Although multiple aspects of the action of NT at the cell body level in the VTA have been investigated [26-28], the mechanism of action of NT on dopaminergic axon terminals is still unclear. The present results provide new insight into the mechanism mediating the facilitation of DA release by NT at the level of axon terminals in the NAcc. We show that this mechanism implicates a decrease by NT of the effectiveness of terminal D2 autoreceptors that normally inhibit DA release. We also demonstrate that the effects of NT on DA release differ greatly depending on the electrical stimulation parameters used to elicit this release. On the one hand, NT fails to alter DA overflow triggered by single pulses in the NAcc. On the other hand, NT strongly enhances DA release evoked by pulse trains that generate prolonged DA release and strongly engage D2 autoreceptors.

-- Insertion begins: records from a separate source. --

-- ==== Sys2Proof/Laws/FixedSerial.lean ====
section
/-!
SUPPORT. The operations of Machine/Serial.lean leave the rights and the queue of commands as they were.
-/

set_option autoImplicit false

namespace Sys2Proof.Machine

@[simp] theorem State.countSlip_fixed (x0 : State) (x1 : ℕ) (x2 : SapDir) :
    (State.countSlip x0 x1 x2).fixed = x0.fixed := by
  simp [State.countSlip]

@[simp] theorem State.ownSlip_fixed (x0 : State) (x1 : ℕ) (x2 : SapDir) (x3 : Bool) :
    (State.ownSlip x0 x1 x2 x3).fixed = x0.fixed := by
  simp [State.ownSlip]

@[simp] theorem State.applyMask_fixed (x0 : State) (x1 : ℕ) (x2 : SapDir) :
    (State.applyMask x0 x1 x2).fixed = x0.fixed := by
  simp [State.applyMask]

@[simp] theorem State.maskFrame_fixed (x0 : State) (x1 : ℕ) (x2 : SapDir) (x3 : ℕ) :
    (State.maskFrame x0 x1 x2 x3).fixed = x0.fixed := by
  simp [State.maskFrame]

@[simp] theorem State.maskAtStart_fixed (x0 : State) (x1 : ℕ) (x2 : SapDir) (x3 : Bool) :
    (State.maskAtStart x0 x1 x2 x3).fixed = x0.fixed := by
  unfold State.maskAtStart
  simp only []
  split <;> simp

@[simp] theorem State.framingError_fixed (x0 : State) (x1 : ℕ) (x2 : SapDir) :
    (State.framingError x0 x1 x2).fixed = x0.fixed := by
  simp [State.framingError]

@[simp] theorem State.sapFramed_fixed (x0 : State) (x1 : ℕ) (x2 : SapDir) :
    (State.sapFramed x0 x1 x2).fixed = x0.fixed := by
  unfold State.sapFramed
  split <;> simp

@[simp] theorem State.startSap_fixed (x0 : State) (x1 : ℕ) (x2 : SapDir) (x3 : Bool) :
    (State.startSap x0 x1 x2 x3).fixed = x0.fixed := by
  simp [State.startSap]

@[simp] theorem State.restSap_fixed (x0 : State) (x1 : ℕ) (x2 : SapDir) :
    (State.restSap x0 x1 x2).fixed = x0.fixed := by
  simp [State.restSap]

@[simp] theorem State.cutSap_fixed (x0 : State) (x1 : ℕ) (x2 : SapDir) :
    (State.cutSap x0 x1 x2).fixed = x0.fixed := by
  simp [State.cutSap]

@[simp] theorem State.cutSaps_fixed (x0 : State) (x1 : Bool) :
    (State.cutSaps x0 x1).fixed = x0.fixed := by
  simp [State.cutSaps]

@[simp] theorem State.faultSap_fixed (x0 : State) (x1 : ℕ) (x2 : SapDir) :
    (State.faultSap x0 x1 x2).fixed = x0.fixed := by
  simp [State.faultSap]

@[simp] theorem execSapClockLost_fixed (x0 : ℕ) (x1 : ℕ) (x2 : SapDir) (x3 : State) :
    fixedOf (execSapClockLost x0 x1 x2 x3) = some x3.fixed := by
  unfold execSapClockLost
  simp only []
  split <;> simp

@[simp] theorem State.faultBank_fixed (x0 : State) (x1 : Rail) :
    (State.faultBank x0 x1).fixed = x0.fixed := by
  simp [State.faultBank]

@[simp] theorem State.recoverBank_fixed (x0 : State) (x1 : Rail) :
    (State.recoverBank x0 x1).fixed = x0.fixed := by
  simp [State.recoverBank]

@[simp] theorem State.sapBefore_fixed (x0 : State) (x1 : ℕ) (x2 : SapDir) :
    (State.sapBefore x0 x1 x2).fixed = x0.fixed := by
  unfold State.sapBefore
  simp only []
  repeat' split
  all_goals simp

@[simp] theorem State.sapPoints_fixed (x0 : State) (x1 : ℕ) (x2 : List Sample) :
    (State.sapPoints x0 x1 x2).fixed = x0.fixed := by
  simp [State.sapPoints]

@[simp] theorem State.takeFrame_fixed (x0 : State) (x1 : ℕ) :
    (State.takeFrame x0 x1).2.fixed = x0.fixed := by
  unfold State.takeFrame
  simp only []
  repeat' split
  all_goals simp

@[simp] theorem State.tickSapRx_fixed (x0 : State) (x1 : ℕ) :
    (State.tickSapRx x0 x1).fixed = x0.fixed := by
  unfold State.tickSapRx
  simp only []
  repeat' split
  all_goals simp

@[simp] theorem State.tickSapTx_fixed (x0 : State) (x1 : ℕ) :
    (State.tickSapTx x0 x1).fixed = x0.fixed := by
  simp [State.tickSapTx]

@[simp] theorem State.txStart_fixed (x0 : State) (x1 : ℕ) :
    (State.txStart x0 x1).fixed = x0.fixed := by
  unfold State.txStart
  simp only []
  repeat' split
  all_goals simp

@[simp] theorem State.sapStart_fixed (x0 : State) (x1 : ℕ) (x2 : SapDir) (x3 : ℕ) :
    (State.sapStart x0 x1 x2 x3).fixed = x0.fixed := by
  simp [State.sapStart]

@[simp] theorem State.sapComplete_fixed (x0 : State) (x1 : ℕ) (x2 : List ℕ) :
    (State.sapComplete x0 x1 x2).fixed = x0.fixed := by
  simp [State.sapComplete]

@[simp] theorem execPortFrame_fixed (x0 : ℕ) (x1 : ℕ) (x2 : SapDir) (x3 : PortEvent) (x4 : State) :
    fixedOf (execPortFrame x0 x1 x2 x3 x4) = some x4.fixed := by
  unfold execPortFrame
  simp only []
  repeat' split
  all_goals simp

end Sys2Proof.Machine
end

An indirect mechanism can be discounted

NT is known to facilitate K+ and electrically-evoked DA release in dorsal striatal slice preparations [13,14] as well as in vivo [15]. Although these observations imply a presynaptic effect of NT on dopaminergic axon terminals, previous results have not excluded an indirect mechanism of action. For example, NT could act through receptors located in the striatum on other elements than dopaminergic axon terminals. These receptors could for instance be located on corticostriatal glutamatergic axon terminals. If this were the case, NT could facilitate the spontaneous release of glutamate, which would then enhance DA release by depolarizing dopaminergic axon terminals. Although we cannot formally exclude this possibility or other possible indirect mechanisms, a major role for glutamate in mediating the ability of NT to enhance train-evoked DA overflow is not easily reconcilable with our observation that this facilitatory effect of NT is blocked in the presence of the D2 antagonist sulpiride. However, we cannot exclude a possible partial implication of postsynaptic D2 receptors located on NAcc medium spiny neurons, through some retrograde signaling mechanism.

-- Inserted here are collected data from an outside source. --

-- ==== Sys2Proof/Laws/FixedPair.lean ====
section
/-!
SUPPORT. The operations of Machine/Pair.lean leave the rights and the queue of commands as they were.
-/

set_option autoImplicit false

namespace Sys2Proof.Machine

@[simp] theorem State.sendPair_fixed (x0 : State) (x1 : ℕ) (x2 : ℕ) (x3 : ℕ) (x4 : List Byte) :
    (State.sendPair x0 x1 x2 x3 x4).fixed = x0.fixed := by
  simp [State.sendPair]

@[simp] theorem State.tellArbiter_fixed (x0 : State) (x1 : ℕ) :
    (State.tellArbiter x0 x1).fixed = x0.fixed := by
  simp [State.tellArbiter]

@[simp] theorem State.tellChange_fixed (x0 : State) :
    (State.tellChange x0).fixed = x0.fixed := by
  simp [State.tellChange]

@[simp] theorem State.mapPair_fixed (x0 : State) (x1 : PairMember → PairMember) :
    (State.mapPair x0 x1).fixed = x0.fixed := by
  simp [State.mapPair]

@[simp] theorem State.setRole_fixed (x0 : State) (x1 : ℕ) (x2 : ℕ) :
    (State.setRole x0 x1 x2).fixed = x0.fixed := by
  simp [State.setRole]

@[simp] theorem State.takeEpoch_fixed (x0 : State) (x1 : ℕ) :
    (State.takeEpoch x0 x1).fixed = x0.fixed := by
  simp [State.takeEpoch]

@[simp] theorem State.drive_fixed (x0 : State) :
    (State.drive x0).fixed = x0.fixed := by
  simp [State.drive]

@[simp] theorem State.takeGrant_fixed (x0 : State) :
    (State.takeGrant x0).fixed = x0.fixed := by
  simp [State.takeGrant]

@[simp] theorem State.releaseNow_fixed (x0 : State) (x1 : ℕ) :
    (State.releaseNow x0 x1).fixed = x0.fixed := by
  simp [State.releaseNow]

@[simp] theorem State.finishRelease_fixed (x0 : State) :
    (State.finishRelease x0).fixed = x0.fixed := by
  simp [State.finishRelease]

@[simp] theorem State.beginRelease_fixed (x0 : State) (x1 : ℕ) :
    (State.beginRelease x0 x1).fixed = x0.fixed := by
  simp [State.beginRelease]

@[simp] theorem State.cutPair_fixed (x0 : State) :
    (State.cutPair x0).fixed = x0.fixed := by
  simp [State.cutPair]

@[simp] theorem State.noteCheck_fixed (x0 : State) :
    (State.noteCheck x0).fixed = x0.fixed := by
  simp [State.noteCheck]

@[simp] theorem State.checkConflict_fixed (x0 : State) :
    (State.checkConflict x0).fixed = x0.fixed := by
  simp [State.checkConflict]

@[simp] theorem State.tickPair_fixed (x0 : State) :
    (State.tickPair x0).fixed = x0.fixed := by
  simp [State.tickPair]

@[simp] theorem State.applyPair_fixed (x0 : State) :
    (State.applyPair x0).fixed = x0.fixed := by
  simp [State.applyPair]

@[simp] theorem execArbBeat_fixed (x0 : ℕ) (x1 : PairMsg) (x2 : State) :
    fixedOf (execArbBeat x0 x1 x2) = some x2.fixed := by
  unfold execArbBeat
  simp only []
  repeat' split
  all_goals simp

@[simp] theorem execRevoke_fixed (x0 : ℕ) (x1 : PairMsg) (x2 : State) :
    fixedOf (execRevoke x0 x1 x2) = some x2.fixed := by
  unfold execRevoke
  simp only []
  repeat' split
  all_goals simp

@[simp] theorem execPeerActIn_fixed (x0 : ℕ) (x1 : Bool) (x2 : State) :
    fixedOf (execPeerActIn x0 x1 x2) = some x2.fixed := by
  unfold execPeerActIn
  simp only []
  split <;> simp

@[simp] theorem execInterlockWaitEnd_fixed (x0 : ℕ) (x1 : State) :
    fixedOf (execInterlockWaitEnd x0 x1) = some x1.fixed := by
  unfold execInterlockWaitEnd
  simp only []
  repeat' split
  all_goals simp

@[simp] theorem execTakeoverRampStart_fixed (x0 : ℕ) (x1 : State) :
    fixedOf (execTakeoverRampStart x0 x1) = some x1.fixed := by
  unfold execTakeoverRampStart
  simp only []
  split <;> simp

@[simp] theorem execSelfRelease_fixed (x0 : ℕ) (x1 : State) :
    fixedOf (execSelfRelease x0 x1) = some x1.fixed := by
  unfold execSelfRelease
  simp only []
  split <;> simp

@[simp] theorem execArbiterLost_fixed (x0 : ℕ) (x1 : State) :
    fixedOf (execArbiterLost x0 x1) = some x1.fixed := by
  unfold execArbiterLost
  simp only []
  split <;> simp

@[simp] theorem execSelfCheckPass_fixed (x0 : ℕ) (x1 : State) :
    fixedOf (execSelfCheckPass x0 x1) = some x1.fixed := by
  unfold execSelfCheckPass
  simp only []
  repeat' split
  all_goals simp

@[simp] theorem execRevertHoldoffEnd_fixed (x0 : ℕ) (x1 : State) :
    fixedOf (execRevertHoldoffEnd x0 x1) = some x1.fixed := by
  unfold execRevertHoldoffEnd
  simp only []
  repeat' split
  all_goals simp

@[simp] theorem State.sendArbBeat_fixed (x0 : State) (x1 : ℕ) :
    (State.sendArbBeat x0 x1).fixed = x0.fixed := by
  simp [State.sendArbBeat]

@[simp] theorem State.grantNew_fixed (x0 : State) (x1 : ℕ) (x2 : ℕ) :
    (State.grantNew x0 x1 x2).fixed = x0.fixed := by
  simp [State.grantNew]

@[simp] theorem State.beginChange_fixed (x0 : State) (x1 : ℕ) (x2 : ℕ) (x3 : Bool) (x4 : Bool) :
    (State.beginChange x0 x1 x2 x3 x4).fixed = x0.fixed := by
  simp [State.beginChange]

@[simp] theorem State.requestSwitch_fixed (x0 : State) (x1 : ℕ) (x2 : ℕ) :
    (State.requestSwitch x0 x1 x2).fixed = x0.fixed := by
  simp [State.requestSwitch]

@[simp] theorem State.nextSwitch_fixed (x0 : State) (x1 : ℕ) :
    (State.nextSwitch x0 x1).fixed = x0.fixed := by
  simp [State.nextSwitch]

@[simp] theorem State.grantTo_fixed (x0 : State) (x1 : ℕ) (x2 : ℕ) :
    (State.grantTo x0 x1 x2).fixed = x0.fixed := by
  simp [State.grantTo]

@[simp] theorem State.noCandidate_fixed (x0 : State) (x1 : ℕ) :
    (State.noCandidate x0 x1).fixed = x0.fixed := by
  simp [State.noCandidate]

@[simp] theorem State.finishChange_fixed (x0 : State) (x1 : ℕ) (x2 : ℕ) (x3 : Bool) (x4 : Bool) :
    (State.finishChange x0 x1 x2 x3 x4).fixed = x0.fixed := by
  simp [State.finishChange]

@[simp] theorem State.startArb_fixed (x0 : State) (x1 : ℕ) :
    (State.startArb x0 x1).fixed = x0.fixed := by
  simp [State.startArb]

@[simp] theorem execArbiterStart_fixed (x0 : ℕ) (x1 : ℕ) (x2 : State) :
    fixedOf (execArbiterStart x0 x1 x2) = some x2.fixed := by
  unfold execArbiterStart
  simp only []
  repeat' split
  all_goals simp

@[simp] theorem execHeartbeatSend_fixed (x0 : ℕ) (x1 : State) :
    fixedOf (execHeartbeatSend x0 x1) = some x1.fixed := by
  unfold execHeartbeatSend
  simp only []
  split <;> simp

@[simp] theorem State.holderFailed_fixed (x0 : State) (x1 : ℕ) (x2 : Bool) :
    (State.holderFailed x0 x1 x2).fixed = x0.fixed := by
  simp [State.holderFailed]

@[simp] theorem State.actOnBeat_fixed (x0 : State) (x1 : ℕ) (x2 : ℕ) (x3 : ℕ) (x4 : PairMsg) :
    (State.actOnBeat x0 x1 x2 x3 x4).fixed = x0.fixed := by
  simp [State.actOnBeat]

@[simp] theorem execHeartbeat_fixed (x0 : ℕ) (x1 : PairMsg) (x2 : State) :
    fixedOf (execHeartbeat x0 x1 x2) = some x2.fixed := by
  unfold execHeartbeat
  simp only []
  repeat' split
  all_goals simp

@[simp] theorem execHeartbeatWindow_fixed (x0 : ℕ) (x1 : ℕ) (x2 : ℕ) (x3 : State) :
    fixedOf (execHeartbeatWindow x0 x1 x2 x3) = some x3.fixed := by
  unfold execHeartbeatWindow
  simp only []
  repeat' split
  all_goals simp

@[simp] theorem execReleased_fixed (x0 : ℕ) (x1 : PairMsg) (x2 : State) :
    fixedOf (execReleased x0 x1 x2) = some x2.fixed := by
  unfold execReleased
  simp only []
  repeat' split
  all_goals simp

@[simp] theorem execRevokeTimeout_fixed (x0 : ℕ) (x1 : ℕ) (x2 : State) :
    fixedOf (execRevokeTimeout x0 x1 x2) = some x2.fixed := by
  unfold execRevokeTimeout
  simp only []
  repeat' split
  all_goals simp

end Sys2Proof.Machine
end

Action of NT on axon terminals

Previous experiments have explored the characteristics of DA D2 autoreceptors under different stimulation conditions varying the pulse/train duration or interpulse intervals, but didn't directly address the issue of the control of DA release by NT at the terminal level [22-25]. Nonetheless, a previous preliminary report showed that NT fails to enhance DA release evoked by single electrical pulses in NAcc slices [17], and suggested that DA release is not directly facilitated by NT. This previous report is consistent with our observation of an apparent lack of effect of NT on DA overflow evoked by single pulses. Although this finding could be taken as arguing against a role of terminal NT receptors in regulating DA release, our findings using train pulse-evoked release shed light on this paradox by showing that NT acts instead to enhance DA release by inhibiting the function of terminal D2 autoreceptors. Our results support a recent report in which the authors monitored glutamate co-release in cultured DA neurons and found that NT does not directly increase glutamate release, but rather attenuates the function of presynaptic D2 receptors that otherwise inhibit glutamate release [16].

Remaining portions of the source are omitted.